[Dataset items]
++++++
-- ==== Sys2Proof/Laws/Ops.lean ====
section
/-! SUPPORT. What the shared operations do, said once: how an instruction meets its cell, numbers and their bytes, a row and
its lanes, a write to stacked memory, and what passes when nothing waits. -/

namespace Sys2Proof.Machine

set_option maxRecDepth 20000

/-! An instruction meets its cell (R194, R197, R216). -/

/-- A cell that issues nothing, with no fault of this cycle on it, is left alone. -/
theorem issueLate_idle {h : Hdr} {s : State} (hi : s.issuing h.cell = false) (hf : ∀ e ∈ s.cyc.faulted, e.1 ≠ h.cell.val)
    (len : Nat) (ill : Bool) (uses : List (Fin 32)) (late : Cell → State → Option Nat) (act : Cell → State → State) :
    issueLate h len ill uses late act s = .next s := by
  have hn : s.cyc.faulted.find? (fun e => decide (e.1 = h.cell.val)) = none :=
    List.find?_eq_none.mpr fun e he => by simpa using hf e he
  simp only [issueLate, hi, if_true, State.lateFault, hn]
theorem issue_idle {h : Hdr} {s : State} (hi : s.issuing h.cell = false) (hf : ∀ e ∈ s.cyc.faulted, e.1 ≠ h.cell.val)
    (len : Nat) (ill : Bool) (uses : List (Fin 32)) (act : Cell → State → State) : issue h len ill uses act s = .next s :=
  issueLate_idle hi hf len ill uses _ act

/-- What lets an instruction of `len` bytes past its fetch and decode checks on its cell. -/
def PastFetch (h : Hdr) (len : Nat) (ill : Bool) (s : State) : Prop :=
  s.issuing h.cell = true ∧ (s.cell h.cell).pc < (s.cell h.cell).codeSize ∧
    ¬(len = 8 ∧ (s.cell h.cell).pc % 8 ≠ 0) ∧ ill = false ∧ h.resv = false ∧ (h.pn && decide (h.pg = 0)) = false

/-- Past those checks, a false guard only advances PC, an operand still to be written holds the instruction, and
otherwise it acts. -/
theorem issueLate_fetched {h : Hdr} {len : Nat} {ill : Bool} {s : State} (hf : PastFetch h len ill s)
    (uses : List (Fin 32)) (late : Cell → State → Option Nat) (act : Cell → State → State) :
    issueLate h len ill uses late act s =
      if (((s.cell h.cell).preg h.pg) != h.pn) = false then .next (s.setCell h.cell ((s.cell h.cell).retire len))
      else if uses.all (s.cell h.cell).regFree = false then .next s
      else .next (act (s.cell h.cell) s) := by
  obtain ⟨h1, h2, h3, h4, h5, h6⟩ := hf
  have h2' : ¬(s.cell h.cell).codeSize ≤ (s.cell h.cell).pc := Nat.not_le.mpr h2
  have h1' : ¬s.issuing h.cell = false := by rw [h1]; exact Bool.true_eq_false.mp
  have h4' : ¬(ill || h.resv || (h.pn && decide (h.pg = 0))) = true := by rw [h4, h5, h6]; decide
  exact (if_neg h1').trans ((if_neg h2').trans ((if_neg h3).trans (if_neg h4')))

/-- With its guard true and its operands written, an instruction acts. -/
theorem issueLate_acts {h : Hdr} {len : Nat} {ill : Bool} {s : State} {uses : List (Fin 32)} (hf : PastFetch h len ill s)
    (hg : ((s.cell h.cell).preg h.pg != h.pn) = true) (hu : uses.all (s.cell h.cell).regFree = true)
    (late : Cell → State → Option Nat) (act : Cell → State → State) :
    issueLate h len ill uses late act s = .next (act (s.cell h.cell) s) := by
  rw [issueLate_fetched hf, hg, hu]
  simp
theorem issue_acts {h : Hdr} {len : Nat} {ill : Bool} {s : State} {uses : List (Fin 32)} (hf : PastFetch h len ill s)
    (hg : ((s.cell h.cell).preg h.pg != h.pn) = true) (hu : uses.all (s.cell h.cell).regFree = true)
    (act : Cell → State → State) : issue h len ill uses act s = .next (act (s.cell h.cell) s) :=
  issueLate_acts hf hg hu _ act

/-- With its guard false, an instruction only advances PC. -/
theorem issue_skips {h : Hdr} {len : Nat} {ill : Bool} {s : State} {uses : List (Fin 32)} (hf : PastFetch h len ill s)
    (hg : ((s.cell h.cell).preg h.pg != h.pn) = false) (act : Cell → State → State) :
    issue h len ill uses act s = .next (s.setCell h.cell ((s.cell h.cell).retire len)) := by
  rw [issue, issueLate_fetched hf, if_pos hg]

/-- Whatever it meets, an instruction's command answers a next state. -/
theorem issueLate_answers (h : Hdr) (len : Nat) (ill : Bool) (uses : List (Fin 32)) (late : Cell → State → Option Nat)
    (act : Cell → State → State) (s : State) : ∃ t, issueLate h len ill uses late act s = .next t := by
  unfold issueLate
  dsimp only
  (repeat' split) <;> exact ⟨_, rfl⟩
theorem issue_answers (h : Hdr) (len : Nat) (ill : Bool) (uses : List (Fin 32)) (act : Cell → State → State) (s : State) :
    ∃ t, issue h len ill uses act s = .next t := issueLate_answers h len ill uses _ act s

/-- An instruction on its cell alone, past every check. -/
theorem cellOp_acts {h : Hdr} {len : Nat} {ill : Bool} {s : State} {uses : List (Fin 32)} (hf : PastFetch h len ill s)
    (hg : ((s.cell h.cell).preg h.pg != h.pn) = true) (hu : uses.all (s.cell h.cell).regFree = true) (f : Cell → Cell) :
    cellOp h len ill uses f s = .next (s.setCell h.cell ((f (s.cell h.cell)).retire len)) := issue_acts hf hg hu _

/-- An instruction that checks its operands, past every check of the issue. -/
theorem checkedOp_acts {h : Hdr} {len : Nat} {ill : Bool} {s : State} {uses : List (Fin 32)} (hf : PastFetch h len ill s)
    (hg : ((s.cell h.cell).preg h.pg != h.pn) = true) (hu : uses.all (s.cell h.cell).regFree = true)
    (f : Cell → State → Act) :
    checkedOp h len ill uses f s = .next ((f (s.cell h.cell) s).run h (s.cell h.cell) s) := issueLate_acts hf hg hu _ _

/-- What Safety calls ready is past those checks, with its guard true and its operands written. -/
theorem pastFetch_of_ready {h : Hdr} {len : Nat} {uses : List (Fin 32)} {s : State} (hr : Safety.Ready h len uses s) :
    PastFetch h len false s := by
  refine ⟨hr.issuing, hr.inCode, fun ⟨a, b⟩ => b (hr.aligned a), rfl, hr.noReserved, ?_⟩
  cases hp : h.pn with
  | false => rfl
  | true => simpa using hr.guardLegal hp

/-- A ready instruction acts. -/
theorem issueLate_ready {h : Hdr} {len : Nat} {uses : List (Fin 32)} {s : State} (hr : Safety.Ready h len uses s)
    (late : Cell → State → Option Nat) (act : Cell → State → State) :
    issueLate h len false uses late act s = .next (act (s.cell h.cell) s) := by
  refine issueLate_acts (pastFetch_of_ready hr) ?_ (List.all_eq_true.mpr hr.regsFree) late act
  simpa using hr.guardTrue
theorem issue_ready {h : Hdr} {len : Nat} {uses : List (Fin 32)} {s : State} (hr : Safety.Ready h len uses s)
    (act : Cell → State → State) : issue h len false uses act s = .next (act (s.cell h.cell) s) :=
  issueLate_ready hr _ act

/-- A ready instruction on its cell alone. -/
theorem cellOp_ready {h : Hdr} {len : Nat} {uses : List (Fin 32)} {s : State} (hr : Safety.Ready h len uses s)
    (f : Cell → Cell) : cellOp h len false uses f s = .next (s.setCell h.cell ((f (s.cell h.cell)).retire len)) :=
  issue_ready hr _

/-- A ready instruction that checks its operands. -/
theorem checkedOp_ready {h : Hdr} {len : Nat} {uses : List (Fin 32)} {s : State} (hr : Safety.Ready h len uses s)
    (f : Cell → State → Act) :
    checkedOp h len false uses f s = .next ((f (s.cell h.cell) s).run h (s.cell h.cell) s) := issueLate_ready hr _ _

/-- Retiring touches PC and the place in program order alone. -/
@[simp] theorem retire_pc (c : Cell) (len : Nat) : (c.retire len).pc = c.pc + len := rfl
@[simp] theorem retire_seq (c : Cell) (len : Nat) : (c.retire len).seq = c.seq + 1 := rfl
@[simp] theorem retire_greg (c : Cell) (len : Nat) (r : Fin 32) : (c.retire len).greg r = c.greg r := rfl
@[simp] theorem retire_preg (c : Cell) (len : Nat) (k : Fin 8) : (c.retire len).preg k = c.preg k := rfl
@[simp] theorem retire_vreg (c : Cell) (len : Nat) (r : Fin 32) : (c.retire len).vreg r = c.vreg r := rfl
@[simp] theorem retire_store (c : Cell) (len : Nat) : (c.retire len).store = c.store := rfl
@[simp] theorem retire_status (c : Cell) (len : Nat) : (c.retire len).status = c.status := rfl

/-! Numbers and their bytes. -/

@[simp] theorem length_leBytes (n v : Nat) : (leBytes n v).length = n := by
  induction n generalizing v with
  | zero => rfl
  | succ n ih => simp [leBytes, ih]

/-- The bytes of a number, read back: the number within its bytes. -/
theorem leNat_leBytes (n v : Nat) : leNat (leBytes n v) = v % 256 ^ n := by
  induction n generalizing v with
  | zero => simp [leBytes, leNat, Nat.mod_one]
  | succ n ih =>
    have hm : v % (256 * 256 ^ n) = v % 256 + 256 * (v / 256 % 256 ^ n) := Nat.mod_mul
    have hp : 256 ^ (n + 1) = 256 * 256 ^ n := by rw [Nat.pow_succ, Nat.mul_comm]
    rw [leBytes, leNat, ih, hp, hm]
    rfl

/-- A byte list's number is below 256 to its length. -/
theorem leNat_lt (bs : List Byte) : leNat bs < 256 ^ bs.length := by
  induction bs with
  | nil => simp [leNat]
  | cons b t ih =>
    have := b.isLt
    rw [leNat, List.length_cons, Nat.pow_succ]
    omega

/-- A number's bytes, of the bytes that make it. -/
theorem leBytes_leNat (bs : List Byte) : leBytes bs.length (leNat bs) = bs := by
  induction bs with
  | nil => rfl
  | cons b t ih =>
    have hb : b.toNat < 256 := b.isLt
    have h1 : (b.toNat + 256 * leNat t) / 256 = leNat t := by omega
    have h2 : BitVec.ofNat 8 (b.toNat + 256 * leNat t) = b := by
      apply BitVec.eq_of_toNat_eq
      rw [BitVec.toNat_ofNat]
      omega
    rw [List.length_cons, leBytes, leNat, h1, h2, ih]

/-! A row and its lanes (R246). -/

/-- A packed number is below 2^w to its length. -/
theorem packNat_lt (w : Nat) (l : List Nat) : packNat w l < 2 ^ (w * l.length) := by
  induction l with
  | nil => simp [packNat]
  | cons x t ih =>
    have hx : x % 2 ^ w < 2 ^ w := Nat.mod_lt _ (Nat.two_pow_pos w)
    have he : packNat w (x :: t) = x % 2 ^ w + 2 ^ w * packNat w t := rfl
    have hp : 2 ^ (w * (t.length + 1)) = 2 ^ w * 2 ^ (w * t.length) := by rw [← Nat.pow_add, Nat.mul_succ, Nat.add_comm]
    have hm : 2 ^ w * (packNat w t + 1) ≤ 2 ^ w * 2 ^ (w * t.length) := Nat.mul_le_mul_left _ ih
    rw [he, List.length_cons, hp]
    rw [Nat.mul_add] at hm
    omega

/-- Word i of a packed number. -/
theorem packNat_word (w : Nat) (l : List Nat) (i : Nat) (hi : i < l.length) :
    packNat w l / 2 ^ (w * i) % 2 ^ w = l[i] % 2 ^ w := by
  induction l generalizing i with
  | nil => cases hi
  | cons x t ih =>
    have he : packNat w (x :: t) = x % 2 ^ w + 2 ^ w * packNat w t := rfl
    cases i with
    | zero => simp [he]
    | succ i =>
      have hd : packNat w (x :: t) / 2 ^ w = packNat w t := by
        rw [he, Nat.add_mul_div_left _ _ (Nat.two_pow_pos w), Nat.div_eq_of_lt (Nat.mod_lt _ (Nat.two_pow_pos w)),
          Nat.zero_add]
      have hp : 2 ^ (w * (i + 1)) = 2 ^ w * 2 ^ (w * i) := by rw [← Nat.pow_add, Nat.mul_succ, Nat.add_comm]
      rw [hp, ← Nat.div_div_eq_div_mul, hd]
      exact ih i (by simpa using hi)

set_option exponentiation.threshold 4096 in
/-- A lane of a row made from 64 lanes is that lane. -/
theorem laneOf_rowOfLanes (l : List W32) (hl : l.length = 64) (i : Nat) (hi : i < 64) :
    laneOf (rowOfLanes l) i = l[i]'(by omega) := by
  have hn := packNat_lt 32 (l.map (·.toNat))
  rw [List.length_map, hl] at hn
  have hw := packNat_word 32 (l.map (·.toNat)) i (by simpa [hl] using hi)
  rw [List.getElem_map] at hw
  have hb : (l[i]'(by omega)).toNat < 2 ^ 32 := (l[i]'(by omega)).isLt
  apply BitVec.eq_of_toNat_eq
  rw [laneOf, BitVec.extractLsb'_toNat, Nat.shiftRight_eq_div_pow, rowOfLanes, BitVec.toNat_ofNat, Nat.mod_eq_of_lt hn, hw,
    Nat.mod_eq_of_lt hb]

/-! Stacked memory (R433, R434). -/

/-- A byte that no write of an access lands on reads as before. -/
theorem spGet_stackWrite (s : State) (p stks gran a : Nat) (bs : List Byte) (k : Nat)
    (h : ∀ i, i < bs.length → (s.parcel p).place stks gran (a + i) ≠ k) :
    spGet 0 (s.stackWrite p stks gran a bs).stk.mem k = spGet 0 s.stk.mem k := by
  have key : ∀ (l : List (Nat × Byte)) (m : Sparse Byte), (∀ e ∈ l, (s.parcel p).place stks gran (a + e.1) ≠ k) →
      spGet 0 (l.foldl (fun m e =>
        if (s.parcel p).inSpace ((s.parcel p).place stks gran (a + e.1)) ∧
            !s.stk.lost.getLsbD ((s.parcel p).place stks gran (a + e.1) / 2 ^ 36)
        then spPut 0 e.2 ((s.parcel p).place stks gran (a + e.1)) m else m) m) k = spGet 0 m k := by
    intro l
    induction l with
    | nil => intro m _; rfl
    | cons e t ih =>
      intro m hl
      rw [List.foldl_cons, ih _ (fun x hx => hl x (List.mem_cons_of_mem _ hx))]
      split
      · exact spGet_spPut_ne _ _ _ (Ne.symm (hl e List.mem_cons_self))
      · rfl
  refine key _ _ (fun e he => h e.1 ?_)
  have := (List.of_mem_zip he).1
  simpa using this

/-! What passes when nothing waits. -/

/-- With no CONTROL request waiting, none is taken. -/
theorem pump_quiet (s : State) (h : s.net.ctlOrder = []) : s.pump = s := by
  have e : ({ s with net := { s.net with ctlOrder := [] } } : State) = s := by rw [← h]
  rw [State.pump, h, List.foldl_nil, e]

/-- With no store waiting at the Welt, none is performed. -/
theorem runStores_quiet (s : State) (k : Option Nat) (h : s.host.stores = []) : s.runStores k = s := by
  have e : s.modHost (fun x => { x with stores := [] }) = s := by rw [State.modHost, ← h]
  rw [State.runStores, h, e]
  rfl

/-- Without the main rails, an idle step only closes the cycle. -/
theorem idle_off {s : State} (h : s.powered = false) : s.idle = { s with cyc := {} } := by
  have hp : State.powered { s with cyc := {} } = false := h
  simp only [State.idle, hp, Bool.not_false, if_true]

/-- A step with a command in front is its exec; with none, a hub-die cycle passes. -/
theorem step_cons (s : State) (c : Instr) (rest : List Instr) (h : s.pending = c :: rest) :
    step s = exec c { s with pending := rest } := by
  simp only [step, h]

theorem step_nil (s : State) (h : s.pending = []) : step s = .next s.idle := by
  simp only [step, h]

end Sys2Proof.Machine
end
++++++
Work order
Please state how many lines in the records contain the word "waits", and give only that number.

Your response
2